EXERCISE REQUIREMENTS
Copy the records below word for word. Stop after the line that contains "true, op, cls".

Saved entries
· · · · · · ·

-- ==== Sys2Proof/Machine/Fabric.lean ====
section
/-! DEFINITION. Queue pairs and their transport (12 R459, R463 to R489): the fabric items, arbitration, acceptance and
execution of packets, acknowledgement, resends, paging faults, errors and fencing. -/

namespace Sys2Proof.Machine

/-! ### Request slots (R470) -/

/-- Packets of an item that are not acknowledged, or its request that awaits a response. -/
def itemOut (x : Qp) (i : FabItem) : Nat :=
  if i.op = 1 then
    let acked := if psnDiff x.ackedPsn i.psn < 2 ^ 23 then psnDiff x.ackedPsn i.psn else 0
    i.granted - acked
  else min i.granted 1

/-- Packets of a queue pair that are not acknowledged. -/
def outstanding (x : Qp) : Nat := (x.items.map (itemOut x)).sum

/-- Request slots held. -/
def slotsHeld (s : State) : Nat := (s.fab.qps.map fun y => outstanding y.2).sum

/-- Shows the slots held, and their high-water mark. -/
def showSlots (s : State) : State :=
  let n := slotsHeld s
  (s.setFld FAB_REQ_OUTSTANDING n).setFld FAB_REQ_HIGH_WATER (max n (s.fld FAB_REQ_HIGH_WATER))

/-! ### Frames (R463) -/

/-- A frame of a queue pair to its peer. -/
def frameOf (s : State) (q op psn : Nat) : EftFrame :=
  let x := s.qp q
  { icrcOk := true, op, cls := x.cls, first := false, last := false, ackreq := false, notify := false, resent := false, psn,
    srcDev := s.devAddr, dstDev := x.peerDev, srcQp := q, dstQp := x.peerQp, srcInstar := devInstar s, qpInstar := x.peerQpInstar,
    ackPsn := 0, ackKind := 0, retryUs := 0, syndrome := 0, raddr := 0, operand := 0, payload := [] }

/-- Sends a frame on a port. -/
def sendFrame (s : State) (p : Nat) (f : EftFrame) : State := if pst s p = 2 then send s (.eft p f) else s

/-- Sends an acknowledgement: its kind, the last PSN in order, RETRY_US and SYNDROME (R467). -/
def sendAck (s : State) (q kind ackPsn retryUs syndrome : Nat) : State :=
  let x := s.qp q
  let s := s.setQp q { x with unacked := 0 }
  sendFrame s x.port { frameOf s q 8 0 with ackPsn := ackPsn, ackKind := kind, retryUs := retryUs, syndrome := syndrome }

/-- The last PSN received in order. -/
def lastIn (x : Qp) : Nat := psnAdd x.expPsn (2 ^ 24 - 1)

/-- Sends a CONNECT: both queue pairs, the device instar and the queue pair's own instar (R473). -/
def sendConnect (s : State) (q : Nat) : State :=
  let x := s.qp q
  match bindPort s q x.peerDev 6 with
  | none => s
  | some p => sendFrame s p { frameOf s q 9 0 with cls := 6, qpInstar := x.instar }

/-! ### Completion, flush and the states of a queue pair (R471, R473, R474) -/

/-- Moves an item that waits for room into the send queue (R471). -/
def admitWaiting (s : State) (q : Nat) : State :=
  let x := s.qp q
  if x.items.length < x.depth then
    match s.fab.waiting.find? fun y => y.1 = q with
    | none => s
    | some y =>
      let s := { s with fab := { s.fab with waiting := s.fab.waiting.filter fun z => z ≠ y } }
      s.setQp q { x with items := x.items ++ [{ y.2 with seq := x.nextSeq }], nextSeq := x.nextSeq + 1 }
  else s

/-- Completes the control item behind a fabric item. -/
def completeFab (s : State) (i : FabItem) (st : Nat) (r : Word) : State :=
  match i.src with
  | none => s
  | some src => if st = 0 then complete s src 0xF7 0 r 0 0 else completeFail s src 0xF7 st 0 0

/-- Ends an item of a send queue: CQ_COUNT counts it, failed or not (R479). -/
def finishItem (s : State) (q : Nat) (i : FabItem) (st : Nat) (r : Word) : State :=
  let x := s.qp q
  let items := x.items.filter fun j => j.seq ≠ i.seq
  let x := { x with items := items, cqCount := (x.cqCount + 1) % 2 ^ 64,
                    lastError := if st = 0 then x.lastError else st,
                    rtoAt := if items.any fun j => decide (0 < j.granted) then x.rtoAt else none }
  admitWaiting (completeFab (s.setQp q x) i st r) q

/-- Ends a connect item. -/
def finishConnect (s : State) (q st : Nat) : State :=
  let x := s.qp q
  match x.connect with
  | none => s
  | some (src, _) =>
    let s := s.setQp q { x with connect := none }
    match src with
    | none => s
    | some src => if st = 0 then complete s src 0xF9 0 0 0 0 else completeFail s src 0xF9 st 0 0

/-- A flush: every item that has not completed ends with the status, in order, those that wait for room included (R474). -/
def flushQp (s : State) (q st : Nat) : State :=
  let x := s.qp q
  let out := (s.fab.waiting.filter fun y => y.1 = q).map (·.2)
  let s := { s with fab := { s.fab with waiting := s.fab.waiting.filter fun y => y.1 ≠ q } }
  let s := s.setQp q { x with items := [], cqCount := (x.cqCount + x.items.length + out.length) % 2 ^ 64 }
  let s := (x.items ++ out).foldl (fun s i => completeFab s i st 0) s
  finishConnect s q st

/-- A queue pair with nothing in progress. -/
def quietQp (x : Qp) : Qp :=
  { x with retries := 0, rtoAt := none, resendAfter := none, raSent := (0, 0), nakSent := false, unacked := 0, atomics := [],
           held := none, heldNext := [], wanted := [] }

/-- Starts a connection (R473). -/
def startConnect (s : State) (q : Nat) (src : Option Src) : State :=
  let x := s.qp q
  sendConnect (rebind (s.setQp q { x with state := .connecting, connect := some (src, s.now) }) q) q

/-- Enters ERROR: the flush, and the reconnection of a slice's or firmware's queue pair (R473). -/
def enterError (s : State) (q st : Nat) : State :=
  let x := s.qp q
  let s := flushQp (s.setQp q { quietQp x with state := .error, lastError := st }) q st
  if x.ownerKind = 0 then s else startConnect s q none

/-- Enters INIT with the next instar (R473). -/
def enterInit (s : State) (q : Nat) : State :=
  let x := s.qp q
  s.setQp q { quietQp x with state := .init, instar := if x.instar = 0xFFFFFF then 1 else x.instar + 1 }

/-- Whether an actor owns a queue pair (R472). -/
def ownsQp (s : State) (ctx q : Nat) : Bool :=
  let x := s.qp q
  x.state ≠ .free && ((decide (x.ownerKind = 0) && decide (x.owner = ctx)) || (decide (x.ownerKind = 1) && decide (ctx = 0)))

/-! ### fab.qpc, fab.win, fab.ctl (R472, R473, R475, R483, R488, R489) -/

/-- Classes an owner may use (R459). -/
def classOk (s : State) (ownerKind slice cls : Nat) : Bool :=
  if ownerKind = 0 then decide (1 ≤ cls) && decide (cls ≤ 3)
  else decide (cls = 1) || decide (cls = 3) || (decide (cls = 5) && (s.slice slice).contract.isSome)

/-- The lowest free queue pair from 1,024 upward. -/
def freeQp (s : State) : Option Nat :=
  let used := s.fab.qps.filter fun y => decide (1024 ≤ y.1) && y.2.state ≠ .free
  let n := firstFree used 1024
  if n < 65536 then some n else none

/-- fab.qpc. -/
def qpcBody (src : Src) (ownerKind slice cls window depth : Nat) (counter : Word) (s : State) : State × Reply :=
  if 1 < ownerKind ∨ window = 0 ∨ 4096 < window ∨ depth < 16 ∨ 4096 < depth ∨ classOk s ownerKind slice cls = false then
    (s, .status 0x900B)
  else if ownerKind = 1 ∧ src.ctx ≠ 0 then (s, .status 0x9004)
  else match freeQp s with
    | none => (s, .status 0x9007)
    | some q =>
      let s := s.setQp q { qp0 with ownerKind := ownerKind, owner := if ownerKind = 0 then src.ctx else slice, cls := cls,
                                    window := window, depth := depth, counter := counter, instar := (s.qp q).instar }
      let s := enterInit s q
      (s, .done 0 (BitVec.ofNat 64 (q + (s.qp q).instar * 2 ^ 16)) 0 0)

def execFabQpc (src : Src) (ownerKind slice cls window depth : Nat) (counter : BitVec 64) (s : State) :
    Host.Outcome State Fault Refusal := .next (runItem s src 0xF6 (qpcBody src ownerKind slice cls window depth counter))

/-- fab.win: the lowest free window. -/
def winBody (src : Src) (q : Nat) (w : Window) (s : State) : State × Reply :=
  if 2 < w.mode ∨ (w.mode = 0 ∧ 2 ^ 39 < w.base + w.len) then (s, .status 0x900B)
  else if !ownsQp s src.ctx q then (s, .status 0x9004)
  else
    let x := s.qp q
    let n := firstFree x.windows 0
    if 16 ≤ n then (s, .status 0x900B)
    else (s.setQp q { x with windows := mset x.windows n w }, .done 0 (BitVec.ofNat 64 n) 0 0)

def execFabWin (src : Src) (qp : Nat) (read write atomic : Bool) (mode stallUs : Nat) (base : BitVec 64) (len : Nat) (s : State) :
    Host.Outcome State Fault Refusal :=
  .next (runItem s src 0xF8 (winBody src qp ⟨base.toNat, len, read, write, atomic, mode, stallUs⟩))

/-- fab.ctl connect. -/
def connectBody (src : Src) (q dev pq : Nat) (s : State) : State × Reply :=
  if s.flag FAB_COMP_SEALED = false then (s, .status 0x9001)
  else if !ownsQp s src.ctx q || decide ((s.qp q).state ≠ .init) then (s, .status 0x9004)
  else if (routeOf s dev).isNone then (s, .status 0x900A)
  else (startConnect (s.setQp q { s.qp q with peerDev := dev, peerQp := pq }) q (some src), .later)

def execFabCtlConnect (src : Src) (qp peerDev peerQp : Nat) (s : State) : Host.Outcome State Fault Refusal :=
  .next (runItem s src 0xF9 (connectBody src qp peerDev peerQp))

/-- fab.ctl reset. -/
def qpResetBody (src : Src) (q : Nat) (s : State) : State × Reply :=
  if !ownsQp s src.ctx q then (s, .status 0x9004) else (showSlots (enterInit (flushQp s q 0x9013) q), .ok)

def execFabCtlReset (src : Src) (qp : Nat) (s : State) : Host.Outcome State Fault Refusal :=
  .next (runItem s src 0xF9 (qpResetBody src qp))

/-- Frees a queue pair (R473). -/
def destroyQp (s : State) (q : Nat) : State :=
  let s := flushQp s q 0x9013
  showSlots (s.setQp q { qp0 with instar := (s.qp q).instar })

/-- fab.ctl destroy. -/
def qpDestroyBody (src : Src) (q : Nat) (s : State) : State × Reply :=
  if !ownsQp s src.ctx q then (s, .status 0x9004) else (destroyQp s q, .ok)

def execFabCtlDestroy (src : Src) (qp : Nat) (s : State) : Host.Outcome State Fault Refusal :=
  .next (runItem s src 0xF9 (qpDestroyBody src qp))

· · · · · · ·

EXERCISE SOLUTION
-- ==== Sys2Proof/Machine/Fabric.lean ====
section
/-! DEFINITION. Queue pairs and their transport (12 R459, R463 to R489): the fabric items, arbitration, acceptance and
execution of packets, acknowledgement, resends, paging faults, errors and fencing. -/

namespace Sys2Proof.Machine

/-! ### Request slots (R470) -/

/-- Packets of an item that are not acknowledged, or its request that awaits a response. -/
def itemOut (x : Qp) (i : FabItem) : Nat :=
  if i.op = 1 then
    let acked := if psnDiff x.ackedPsn i.psn < 2 ^ 23 then psnDiff x.ackedPsn i.psn else 0
    i.granted - acked
  else min i.granted 1

/-- Packets of a queue pair that are not acknowledged. -/
def outstanding (x : Qp) : Nat := (x.items.map (itemOut x)).sum

/-- Request slots held. -/
def slotsHeld (s : State) : Nat := (s.fab.qps.map fun y => outstanding y.2).sum

/-- Shows the slots held, and their high-water mark. -/
def showSlots (s : State) : State :=
  let n := slotsHeld s
  (s.setFld FAB_REQ_OUTSTANDING n).setFld FAB_REQ_HIGH_WATER (max n (s.fld FAB_REQ_HIGH_WATER))

/-! ### Frames (R463) -/

/-- A frame of a queue pair to its peer. -/
def frameOf (s : State) (q op psn : Nat) : EftFrame :=
  let x := s.qp q
  { icrcOk := true, op, cls := x.cls, first := false, last := false, ackreq := false, notify := false, resent := false, psn,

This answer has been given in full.